Я кутался в шерстяное одеяло, слушая вой осеннего ветра за окном. Октябрь выдался хмурый и неприветливый – казалось, холод снаружи пробирается сквозь брёвна сруба, просачивается прямо под кожу, застывая в венах вязкой ртутью. Марьяна ничего не говорила просто так. Приближался ноябрь.
– Зачем тебе Пустоцвет? – спросил я однажды.
– Хочу знать, к чему всё идёт.
– В смысле?
Она толкла в ступке сушеный бурьян. Отсветы пламени свечей выхватывали из темноты изящные изгибы бледной спины.
– В общем смысле. В смысле, вообще. Ну, ты понял.
– … Нет.
Ступка нервно звякнула и отъехала в сторону. Марьяна обернулась.
– Таких, как я, в последнее время стало сильно больше. Людей, способных… На всякое.
– Ведьм, что ли?
– Нет. Не только. У каждого что-то своё, особенно сейчас. И нас чересчур много. Это нехорошо. Мне нужно узнать, к чему всё идёт.
Я кивнул. Расспрашивать дальше не стал – в голосе ведьмы слишком явственно слышалась усталость.
– Значит, придётся достать цветок.
– Значит, так.
Марьяна отвернулась, продолжая работу, а я не мог оторвать взгляда от точёной фигуры, от её почти белоснежной спины. На ней тут и там, будто капельки сочащейся из-под кожи тьмы, проступали родинки. Наблюдая за гибким телом ведьмы, за её текучими движениями, я мысленно чертил незнакомые, притягательные созвездия. Или, может быть, тянул провода, чтобы понять, откуда взялось электричество, заставившее мурашки бегать под кожей. В тот момент я был готов достать для неё любое сокровище.
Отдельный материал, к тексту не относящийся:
def dsc (word : Nat) (st : DescSt) : Desc :=
  { idx := 0, word := word, st := st, pos := 0, unit := 0, sub := 0, data := 0, hot := false, poisoned := false, beyond := false, detail := 0 }
/-- A GATE_WAIT, a FILL of 8 bytes, and a RANGE of a line (Table 5.5). -/
def gateWord : Nat := 6 + 2 ^ 32 + 5 * 2 ^ 192
def fillWord : Nat := 2 + 8 * 2 ^ 32
def rangeWord : Nat := 5 + 128 * 2 ^ 32
def ringHas (l : List (Nat × Nat)) (a : List Desc) : State := ringUp.setRing topRing { Ring.init with fetched := l, active := a }
def endsAt (s : State) (d st : Nat) : State := { s with teDone := [{ ring := topRing.val, desc := d, rid := 0, status := st, data := 0 }] }
theorem witness_DescriptorsRun :
    ringUp.ringRuns topRing = true ∧ (ringUp.ring topRing).fetching = false ∧ (ringUp.ring topRing).fetched.length < 8 ∧ ringUp.fetchCount topRing ≠ 0 ∧
    (ringHas [(0, 0)] []).ringRuns topRing = true ∧ ((ringHas [(0, 0)] []).ring topRing).fetched = (0, 0) :: [] ∧
    ((ringHas [(0, 0)] []).ring topRing).active = [] ∧ ringUp.descOk 0 0 = false ∧ ringUp.descOk fillWord 0 = true ∧ tdOp fillWord ≠ 5 ∧
    ringUp.descOk rangeWord 0 = true ∧ tdOp rangeWord = 5 ∧
    ((ringHas [] [dsc rangeWord .ready]).ring topRing).active.find? (fun d => d.st == .ready && tdOp d.word == 5) = some (dsc rangeWord .ready) ∧
    ((endsAt (ringHas [] [dsc fillWord .reading]) 0 0).takeDone topRing).map (fun x => (x.1.desc, (x.2.ring topRing).active)) =
      some (0, [dsc fillWord .reading]) ∧
    ((endsAt (ringHas [] [dsc fillWord .writing]) 0 0).takeDone topRing).map (fun x => (x.1.desc, (x.2.ring topRing).active)) =
      some (0, [dsc fillWord .writing]) ∧ 0 < teFetchMark ∧
    ((endsAt ringUp teFetchMark 0).takeDone topRing).map (fun x => x.1.desc) = some teFetchMark ∧ teFetchMark < teCompMark ∧
    ((endsAt (ringHas [] [dsc fillWord (.entry 0)]) teCompMark 0).takeDone topRing).map (fun x => (x.1.desc, x.1.status, (x.2.ring topRing).active)) =
      some (teCompMark, 0, [dsc fillWord (.entry 0)]) ∧
    ((endsAt (ringHas [] [dsc fillWord (.entry 0)]) teCompMark 1).takeDone topRing).map (fun x => x.1.status) = some 1 ∧
    ((ringHas [] [dsc fillWord (.done 0)]).ring topRing).active = dsc fillWord (.done 0) :: [] ∧ tdComp (dsc fillWord (.done 0)).word = false ∧
    tdComp (fillWord + 2 ^ 8) = true ∧
    ((ringHas [] [dsc gateWord .gateWait]).ring topRing).active.find? (fun d => d.st == .gateWait) = some (dsc gateWord .gateWait) ∧
    ringUp.gate < tdImm gateWord ∧ tdImm gateWord ≤ 5 ∧ up.has .te 511 = true := by decide +kernel

/-- A FILL of one line at address 0, and partition 0's window for it. -/
def fillSweep : Nat := 1 + 128 * 2 ^ 320
def sweepUp : State := up.wr D.WINDOW_ENTRY (winIdx 0 1 0) (1 + 2 ^ 1 + 2 ^ 2)
def sweepIn (n : Nat) : State := (after (.sweep (.object 0 (wo D.SWEEP_COMMAND fillSweep))) sweepUp).wr D.SWEEP_STATE 0 n
def running : State := after (.sweepLaunch 0) { sweepIn 1 with gate := 5000 }
def sweepRun (s : State) : SweepRun := (s.sweep? 0).getD
  { cmd := 0, time := 0, work := [], holes := [], linesDone := 0, unitsDone := 0, early := 0, poisoned := false, epoch := 0, amax := 0, sums := [],
    cntNan := 0, cntZero := 0, recv := [], acks := [] }
def swept : State := running.setSweep 0 (some { sweepRun running with work := [(1023, 1)] })
theorem witness_SweepLifecycle :
    sweepUp.takes D.SWEEP_COMMAND 0 (wo D.SWEEP_COMMAND fillSweep) = true ∧ sweepUp.sweepStatus 0 (odNum (wo D.SWEEP_COMMAND fillSweep)) = 0 ∧
    up.takes D.SWEEP_COMMAND 0 (wo D.SWEEP_COMMAND fillSweep) = true ∧ up.sweepStatus 0 (odNum (wo D.SWEEP_COMMAND fillSweep)) = St.SWEEP_WINDOW ∧
    St.SWEEP_WINDOW ≠ 0 ∧ St.SWEEP_WINDOW ≠ St.UNIT_ABSENT ∧
    (sweepIn 1).sweep? 0 = some (sweepRun (sweepIn 1)) ∧ (sweepIn 1).rd D.SWEEP_STATE 0 = 1 ∧ (sweepRun (sweepIn 1)).time ≤ 5000 ∧
    running.sweep? 0 = some (sweepRun running) ∧ running.rd D.SWEEP_STATE 0 = 2 ∧ (running.wr D.SWEEP_STATE 0 4).rd D.SWEEP_STATE 0 = 4 ∧
    (sweepRun running).work.find? (fun e => e.1 == 1023) = some (1023, 0) ∧ (sweepRun running).work.find? (fun e => e.1 == 0) = some (0, 0) ∧
    (running.sliceUp 0).2 = true ∧ running.rd D.WINDOW_EPOCH 0 = (sweepRun running).epoch ∧
    running.nextItem 0 (sweepRun running) 0 0 = some 0 ∧ locate running.variant (running.sweepItemAt 0 (sweepRun running).cmd 0) = some (0, 0) ∧
    running.inDonor 0 0 = false ∧ (running.sweepItem 0 (sweepRun running) 0 0).isSome = true ∧
    ((running.sweepItem 0 (sweepRun running) 0 0).map (fun x => (x.1.sweep? 0).isSome)) = some true ∧
    swept.sweep? 0 = some { sweepRun running with work := [(1023, 1)] } ∧ swept.rd D.SWEEP_STATE 0 = 2 ∧
    ([(1023, 1)].any (fun e => (swept.nextItem 0 { sweepRun running with work := [(1023, 1)] } e.1 e.2).isSome)) = false ∧
    (sweepRun running).early = 0 ∧ swOp (sweepRun running).cmd ≠ 5 ∧ swNotify (sweepRun running).cmd = false := by decide +kernel
theorem witness_SweepLifecycle_writes :
    up.takes D.SWEEP_ABORT 15 (wo D.SWEEP_ABORT 1) = true ∧ up.rd D.SWEEP_STATE 15 = 0 ∧ (sweepIn 1).takes D.SWEEP_ABORT 0 (wo D.SWEEP_ABORT 1) = true ∧
    running.takes D.SWEEP_ABORT 0 (wo D.SWEEP_ABORT 1) = true ∧ up.takes D.SWEEP_GROUP 15 (wo D.SWEEP_GROUP 0) = true ∧
    running.takes D.SWEEP_GROUP 0 (wo D.SWEEP_GROUP 0) = true ∧ running.rd D.SWEEP_STATE 0 ≠ 0 ∧ running.rd D.SWEEP_STATE 0 ≠ 3 ∧
    (up.wr D.LINK_STATE 63 3).linkHears 63 { hdr := 0x0A, ext := 0, payload := 0 } 0x0A = true := by decide +kernel
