-- ==== Sys2Proof/Syntax.lean ====
section
/-! DEFINITION. The commands that the block takes, and the records they carry. -/

namespace Sys2Proof

/-- The packet header of Table 09-1 (R216). -/
structure Hdr where
  addr : Nat := 0
  incClaim : Nat := 0
  dstNode : Nat := 0
  dstEp : Nat := 0
  srcNode : Nat := 0
  srcEp : Nat := 0
  ctxTag : Nat := 0
  viaNode : Nat := 0
  tag : Nat := 0
  msgLen : Nat := 0
  opcode : Nat := 0
  length : Nat := 0
  pad : Nat := 0
  vc : Nat := 0
  tc : Nat := 0
  hops : Nat := 0
  viaV : Bool := false
  repin : Bool := false
  ordered : Bool := false
  poison : Bool := false
  last : Bool := false
  deriving DecidableEq, Repr

/-- What a packet carries besides the common header (Tables 03-6, 09-2, 14-1). The spec names these fields and
gives them no place in the payload, so they stand beside it (log 6). -/
inductive Msg where
  | plain
  | cmp (status result : Nat)
  | data (status state : Nat)
  | grant (status state : Nat)
  | wbAck (status : Nat)
  | snp (txn reqNode reqEp reqTag : Nat)
  | stashOffer (txn state : Nat)
  | leaseAck (agent seq time inc result : Nat)
  | mirAck (tag status : Nat)
  | mirFwd (publish : Bool)
  | agent (agent arg : Nat)
  | rsp (txn arg : Nat)
  | collDone (cid step status withheld : Nat)
  deriving DecidableEq, Repr

/-- A packet: header, message fields, payload bytes. -/
structure Packet where
  hdr : Hdr
  msg : Msg := .plain
  data : List Byte := []
  deriving DecidableEq, Repr

/-- A 16-byte unit of the unit stream (R192): a packet's first or second header unit, payload unit `k` of a packet, or a unit
given by its bits (INIT flits, R194). -/
inductive LUnit where
  | head (p : Packet)
  | second (p : Packet)
  | payload (p : Packet) (k : Nat)
  | raw (w : BitVec 128)
  deriving DecidableEq, Repr

/-- A flit (R187, Table 08-1): header fields, its used units and its CRC; `rsvd` is the reserved bit, `fecBad` says that a
codeword of it is uncorrectable, `corrected` how many codewords of it FEC corrected (R190). -/
structure Flit where
  typ : Nat := 0
  seq : Nat := 0
  ackV : Bool := false
  ackSeq : Nat := 0
  stompAt : Nat := 15
  crAVc : Nat := 0
  crACnt : Nat := 0
  crBVc : Nat := 0
  crBCnt : Nat := 0
  rsvd : Bool := false
  units : List LUnit := []
  crc : BitVec 64 := 0
  fecBad : Bool := false
  corrected : Nat := 0
  deriving DecidableEq, Repr

/-- The source of a mailbox or register access (R366): a PCIe function, or the packet that a port brought. -/
inductive Src where
  | func (f : Nat)
  | fabric (port : Nat) (h : Hdr)
  deriving DecidableEq, Repr

/-- The width of an atomic (Table 03-9): an integer of so many bits, or a float format. -/
inductive Width where
  | int (bits : Nat)
  | fp32
  | fp16
  | bf16
  deriving DecidableEq, Repr

/-- A flow key (R224). -/
structure FlowKey where
  srcNode : Nat
  srcEp : Nat
  dstNode : Nat
  tc : Nat
  deriving DecidableEq, Repr

/-- A message key (R230). -/
structure MsgKey where
  srcNode : Nat
  srcEp : Nat
  ctxTag : Nat
  tag : Nat
  opcode : Nat
  deriving DecidableEq, Repr

/-- The request of `CTX_CREATE` (Table 16-7). -/
structure CtxReq where
  part : Nat
  mode : Nat
  eq : Nat
  mirror : Nat
  window : Nat
  timeout : Nat
  deriving DecidableEq, Repr

/-- The request of `REGION_CREATE` (Table 16-8). -/
structure RegionReq where
  part : Nat
  tier : Nat
  policy : Nat
  mirror : Nat
  stkMask : Nat
  qtrMask : Nat
  dcMask : Nat
  grain : Nat
  xorHash : Nat
  size : Nat
  version : Nat
  deriving DecidableEq, Repr

/-- The request of `QUEUE_CREATE` (Table 16-9). -/
structure QueueReq where
  q : Nat
  tag : Nat
  log2 : Nat
  ring : Nat
  comp : Nat
  eq : Nat
  mode : Nat
  deriving DecidableEq, Repr

/-- The request of `EQ_CREATE` (Tables 13-1, 16-9): `notify` 0 NONE, 1 MSIX, 2 FABRIC. -/
structure EqReq where
  eq : Nat
  log2 : Nat
  ring : Nat
  notify : Nat
  vector : Nat
  node : Nat
  ep : Nat
  addr : Nat
  tc : Nat
  modCount : Nat
  modTime : Nat
  deriving DecidableEq, Repr

/-- The request of `COLL_CREATE` (Tables 06-4, 16-11). -/
structure CollReq where
  tag : Nat
  cid : Nat
  n : Nat
  op : Nat
  inFmt : Nat
  inScaled : Nat
  outFmt : Nat
  outScaled : Nat
  round : Nat
  ovf : Nat
  seed : Nat
  chunkElems : Nat
  chunks : Nat
  accum : Nat
  result : Nat
  status : Nat
  deliver : Nat
  flock : Nat
  tc : Nat
  addr : Nat
  eq : Nat
  timeout : Nat
  deriving DecidableEq, Repr

/-- The request of `MIRROR_PAIR_SET` (Table 16-12). -/
structure MirrorReq where
  set : Nat
  partner : Nat
  ports : Nat
  role : Nat
  claim : Nat
  rate : Nat
  deriving DecidableEq, Repr

/-- The request of `BOOT_SERVE` (Table 16-16). -/
structure ServeReq where
  handle : Nat
  len : Nat
  flock : Nat
  addr : Nat
  tc : Nat
  rounds : Nat
  rate : Nat
  deriving DecidableEq, Repr

/-- The expected topology (R359): the policy word of Table 15-4, 96 port entries of Table 15-5 and the neighbour
entries of Table 15-6. -/
structure TopoExpect where
  policy : BitVec 64
  ports : List (BitVec 32)
  neighbours : List (BitVec 64)
  deriving DecidableEq, Repr

/-- One DIMM's organisation, as its serial presence detect gives it (R11, R237), and what Tables 10-5 and 10-6 ask of it
(R259): `kind` 0 RDIMM, 1 MRDIMM, its speed in MT/s, its device width, whether it has ECC, its stack height, and whether it
supports directed refresh management. -/
structure Dimm where
  dc : Nat
  slot : Nat
  gib : Nat
  ranks : Nat
  bg : Nat
  ba : Nat
  cols : Nat
  serial : Nat
  kind : Nat := 0
  speed : Nat := 0
  width : Nat := 4
  ecc : Bool := true
  height : Nat := 1
  drfm : Bool := false
  deriving DecidableEq, Repr

/-- A unit of the controller, for self-test, training and absence. -/
inductive UnitRef where
  | pc (n : Nat)
  | stack (n : Nat)
  | dc (n : Nat)
  | oe (n : Nat)
  | te (n : Nat)
  | port (n : Nat)
  | hub (n : Nat)
  | iod (n : Nat)
  deriving DecidableEq, Repr

/-- What a bring-up stage finds (R256, R353 to R356): `ok` is the outcome of the check whose failure stops bring-up in that
stage, `absent` the units that failed in it; in stage MEMORY the DIMMs, the serial of each stack, and the interfaces whose pattern
test failed with their saved records: stack `n` as `n`, DDR5 channel `n` as 0x8000 + `n`. -/
structure StageReport where
  ok : Bool := true
  absent : List UnitRef := []
  dimms : List Dimm := []
  serials : List (Nat × Nat) := []
  unverified : List Nat := []
  deriving DecidableEq, Repr
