-- ==== Sys2Proof/Machine/AddrMap.lean ====
section
/-! DEFINITION. The pool physical address map: units, banks and rows, interleaving, directory places (R11, R12, R60, R61,
R236 to R239). -/

namespace Sys2Proof.Machine

/-- The unit whose window holds a PPA (Table 01-1), populated or not. -/
def ppaWindow (ppa : Nat) : Option Nat :=
  if ppa < 0x0D800000000 then
    some (64 * (ppa / 0x01200000000) + ppa % 0x01200000000 / 0x48000000)
  else if 0x10000000000 ≤ ppa && ppa < 0x90000000000 then
    some (0x8000 + (ppa - 0x10000000000) / 0x08000000000)
  else none

/-- The DIMM slot of a DDR5 PPA and the offset in it. -/
def ddrSlot (ppa : Nat) : Nat × Nat :=
  ((ppa - 0x10000000000) / 0x04000000000 % 2, (ppa - 0x10000000000) % 0x04000000000)

/-- The DIMM in a slot of a DDR5 channel. -/
def State.dimm? (s : State) (dc slot : Nat) : Option Dimm :=
  s.boot.dimms.find? (fun d => d.dc == dc && d.slot == slot && d.gib != 0)

/-- The unit that backs a PPA; none in an unpopulated range (R11). -/
def State.unitOf (s : State) (ppa : Nat) : Option Nat :=
  match ppaWindow ppa with
  | none => none
  | some u =>
    if u < 768 then if s.variant.stack (u / 64) then some u else none
    else if !s.assembled u then none
    else
      let (slot, off) := ddrSlot ppa
      match s.dimm? (u - 0x8000) slot with
      | some d => if off < d.gib <<< 30 then some u else none
      | none => none

/-- The PPA of the first byte of a pseudo-channel's slice (R236). -/
def sliceBase (u : Nat) : Nat := u / 64 * 0x01200000000 + u % 64 * 0x48000000
/-- The PPA of the first byte of a DIMM slot. -/
def slotBase (dc slot : Nat) : Nat := 0x10000000000 + dc * 0x08000000000 + slot * 0x04000000000

/-- Bank and row of a slice offset (Table 10-1). -/
def decodeSlice (a : Nat) : Loc :=
  { sid := fld a 15 14, bg := fld a 11 10, bank := fld a 13 12, row := a / 65536, col := fld a 9 6 }

/-- Rank, bank, row and column of a slot offset (R237). -/
def decodeDimm (d : Dimm) (a : Nat) : Loc :=
  let b := a / 4096
  let q := b / d.ranks * 4096 + a % 4096
  let bgw := Nat.log2 d.bg
  let baw := Nat.log2 d.ba
  let cw := Nat.log2 (d.cols / 512)
  let hi := (q >>> (12 + bgw + baw)) % 2 ^ cw
  { slot := d.slot, sid := b % d.ranks, bg := (q >>> 12) % 2 ^ bgw, bank := (q >>> (12 + bgw)) % 2 ^ baw,
    row := q >>> (12 + bgw + baw + cw), col := (fld q 11 7 + hi * 32) * 16 }

/-- Bank and row of a populated PPA. -/
def State.locate (s : State) (ppa : Nat) : Loc :=
  if ppa < 0x0D800000000 then decodeSlice (ppa % 0x01200000000 % 0x48000000)
  else
    let (slot, off) := ddrSlot ppa
    match s.dimm? ((ppa - 0x10000000000) / 0x08000000000) slot with
    | some d => decodeDimm d off
    | none => decodeSlice 0

/-- `BANK` of Table 18-7: stack id or rank, bank group, bank, each in its field. -/
def Loc.bankCode (l : Loc) : Nat := at_ l.sid 4 4 + at_ l.bg 2 2 + at_ l.bank 2 0
/-- The bank as one number, whatever the DIMM's organisation: DIMM slot, stack id or logical rank, bank group, bank. -/
def Loc.bankKey (l : Loc) : Nat := l.slot * 4096 + l.sid * 256 + l.bg * 16 + l.bank
/-- `BANK` of Table 18-7 for a bank's number. -/
def keyCode (k : Nat) : Nat := ({ sid := k / 256 % 16, bg := k / 16 % 16, bank := k % 16, row := 0, col := 0 } : Loc).bankCode
/-- The PPA of a row's first byte in a pseudo-channel bank, by the bank's number (Table 10-1). -/
def sliceRow (u key row : Nat) : Nat :=
  sliceBase u + row * 65536 + key / 256 % 16 * 16384 + key % 16 * 4096 + key / 16 % 16 * 1024

/-- The highest-numbered assembled stack. -/
def Variant.topStack : Variant → Nat
  | .v9612H | .v9612M => 11
  | .v9608H => 9
  | .v4806M => 5
/-- The base of the preserve region (R12). -/
def Variant.caddy (v : Variant) : Nat := (v.topStack + 1) * 0x01200000000 - 0x40000000
/-- Whether a PPA lies in the preserve region. -/
def State.inCaddy (s : State) (ppa : Nat) : Bool :=
  s.variant.caddy ≤ ppa && ppa < s.variant.caddy + 0x40000000
/-- The directory slice of each stack, in bytes, at the fraction in force (R60). -/
def State.dirSlice (s : State) : Nat := 0x01200000000 / (2 ^ (5 + s.coh.frac))
/-- Whether a PPA lies in a directory slice. -/
def State.inDir (s : State) (ppa : Nat) : Bool :=
  ppa < 0x0D800000000 && 0x011C0000000 - s.dirSlice ≤ ppa % 0x01200000000 && ppa % 0x01200000000 < 0x011C0000000
/-- Whether a unit is a spare pseudo-channel (R252). -/
def State.isSpare (s : State) (u : Nat) : Bool := s.variant.spares && u < 768 && u % 64 < 2

/-- The assembled stacks of a hub, ascending. -/
def State.hubStacks (s : State) (h : Nat) : List Nat :=
  (List.range 6).filterMap (fun i => if s.variant.stack (6 * h + i) then some (6 * h + i) else none)
/-- Buckets of a hub's directory (R61). -/
def State.buckets (s : State) (h : Nat) : Nat := s.dirSlice / 128 * (s.hubStacks h).length
/-- The bucket of a granule (R61): `gran` is PPA [43:7]. -/
def State.bucketOf (s : State) (h gran : Nat) : Nat :=
  (Nat.xor gran (gran >>> 17) * 0x9E3779B1 % 2 ^ 32) % (s.buckets h)
/-- The PPA of a bucket. -/
def State.bucketPpa (s : State) (h b : Nat) : Nat :=
  let st := s.hubStacks h
  (st.getD (b % st.length) 0) * 0x01200000000 + 0x011C0000000 - s.dirSlice + b / st.length * 128
/-- The hub on which a granule is homed (R60). -/
def granHub (gran : Nat) : Nat :=
  match ppaWindow (gran * 128) with
  | some u => unitHub u
  | none => 0

/-- Interleave grains (Table 01-3). -/
def grainBytes : Nat → Nat
  | 0 => 256 | 1 => 1024 | 2 => 4096 | _ => 65536

/-- The members of a placement, in ascending order (R238). -/
def State.members (s : State) (pl : Placement) : List Nat :=
  if pl.tier = 0 then
    (bitsOf pl.stkMask 12).flatMap (fun n => (bitsOf pl.qtrMask 4).flatMap (fun q =>
      ((List.range 16).map (fun k => 64 * n + 16 * q + k)).filter (fun u => !s.isSpare u)))
  else (bitsOf pl.dcMask 16).map (fun n => 0x8000 + n)

/-- `H(r)` of R238. -/
def xorHash (r : Nat) : Nat := fld (Nat.xor r (r >>> 11) * 0x9E3779B1 % 2 ^ 32) 31 16
/-- The member index and share offset of a region offset (R238). -/
def interleave (m g : Nat) (hash : Bool) (o : Nat) : Nat × Nat :=
  let c := o / g
  let r := c / m
  let j := c % m
  ((if hash then (j + xorHash r) % m else j), r * g + o % g)
/-- The PPA of a region offset in an extent (R238, R239). -/
def State.ppaIn (s : State) (e : Extent) (o : Nat) : Nat :=
  let m := (s.members e.pl).length
  let (j, so) := interleave m (grainBytes e.pl.grain) e.pl.xorHash o
  e.chunks.getD (j * cdiv e.size m + so / 65536) 0 * 65536 + so % 65536

/-- The extent whose chunk list holds a PPA. -/
def State.ownerExtent (s : State) (ppa : Nat) : Option Nat :=
  match s.chunks.at? (ppa / 65536) with
  | some (.extent id) => some id
  | _ => none
/-- The partition that owns the chunk at a PPA. -/
def State.ownerPart (s : State) (ppa : Nat) : Option Nat :=
  match s.chunks.at? (ppa / 65536) with
  | some (.extent id) => (s.extents.at? id).map (·.part)
  | some (.tables p) => some p
  | some (.ranks c) => s.ctxPart c
  | some (.coll c _) => s.ctxPart c
  | _ => none
/-- The regions with a member on a unit, those of size 0 included (R22). -/
def State.regionsOn (s : State) (u : Nat) : List Nat :=
  (s.regions.filter (fun r => (s.members r.2.pl).contains u)).map (·.1)

/-- The error-log record of Table 18-7 for a PPA of unit `u`. -/
def State.logRecord (s : State) (hub kind u ppa count detail : Nat) (synd : List Nat) (tag : Option Nat) : BitVec 512 :=
  let l := s.locate ppa
  let pt := if u = 0xFFFF then none else s.ownerPart ppa
  let lo := fun i => synd.getD i 0 % 65536
  let hi := fun i => synd.getD i 0 / 65536
  BitVec.ofNat 512 (at_ s.now 64 448 + at_ (ppa / 64 * 64) 44 404 + at_ u 16 384
    + at_ (lo 0) 16 336 + at_ (lo 1) 16 352 + at_ (lo 2) 16 368
    + at_ kind 8 328 + at_ l.bankCode 8 320 + at_ l.row 18 302 + at_ (pt.getD 0) 6 296
    + at_ (if pt.isSome then 1 else 0) 1 295 + at_ (if tag.isSome then 1 else 0) 1 294 + at_ (tag.getD 0) 16 278
    + at_ count 32 246 + at_ (s.pool.logSeq.or hub 0) 32 214 + at_ hub 1 213 + at_ detail 64 64
    + at_ (hi 0) 16 0 + at_ (hi 1) 16 16 + at_ (hi 2) 16 32)

/-- Whether a log record is a corrected-error record. -/
def isCeRecord (r : BitVec 512) : Bool := bfld r 335 328 == 1 || bfld r 335 328 == 2
/-- Removes the last element that `f` accepts (the log is newest first), else the last element. -/
def dropOldest (f : BitVec 512 → Bool) (l : List (BitVec 512)) : List (BitVec 512) :=
  let r := l.reverse
  (if r.any f then r.eraseP f else r.drop 1).reverse
/-- Writes a record to a hub's error log (R276, R400). -/
def State.logOn (s : State) (hub kind u ppa count detail : Nat) (synd : List Nat) (tag : Option Nat) : State :=
  let old := s.pool.log.or hub []
  let full := decide (8192 ≤ old.length)
  let old := if full then dropOldest isCeRecord old else old
  { s with pool := { s.pool with
      log := s.pool.log.put hub (s.logRecord hub kind u ppa count detail synd tag :: old),
      logSeq := s.pool.logSeq.upd hub 0 (fun n => (n + 1) % 2 ^ 32),
      logLost := if full then s.pool.logLost.upd hub 0 (· + 1) else s.pool.logLost } }
/-- Writes a record of a unit to its hub's error log. -/
def State.log (s : State) (kind u ppa count detail : Nat) (synd : List Nat) (tag : Option Nat) : State :=
  s.logOn (unitHub u) kind u ppa count detail synd tag

end Sys2Proof.Machine
end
* * *Человек пришёл в начале ноября. Широкий ворот его пальто скрывал нижнюю часть лица, а шапка, натянутая лоб, прятала причёску. Впрочем, несколько темных вьющихся прядей всё-таки выбивались. Остановившись на пороге избы, он заинтересовано уставился на меня. Взгляд его глаз, серых, как небо над нашими головами, заставил неуютно поёжиться.
– Позови её.
– Кто вы?
– Она знает.
Я повернулся к избушке, уже набрал воздуха в грудь, но Марьяна опередила слова. Она спрыгнула со второго этажа, как всегда, нагая.
– Заходи, Кость!
Человек скрестил руки на груди.
– Сначала оденься.
Ведьма лишь повела плечами.
– Так веселее!
Он нахмурился, по-бычьи склонив голову. Марьяна поджала губы.
– Твоя взяла, евнух.
Она снова исчезла на втором этаже. Человек перешагнул порог и захлопнул дверь прямо у меня перед носом.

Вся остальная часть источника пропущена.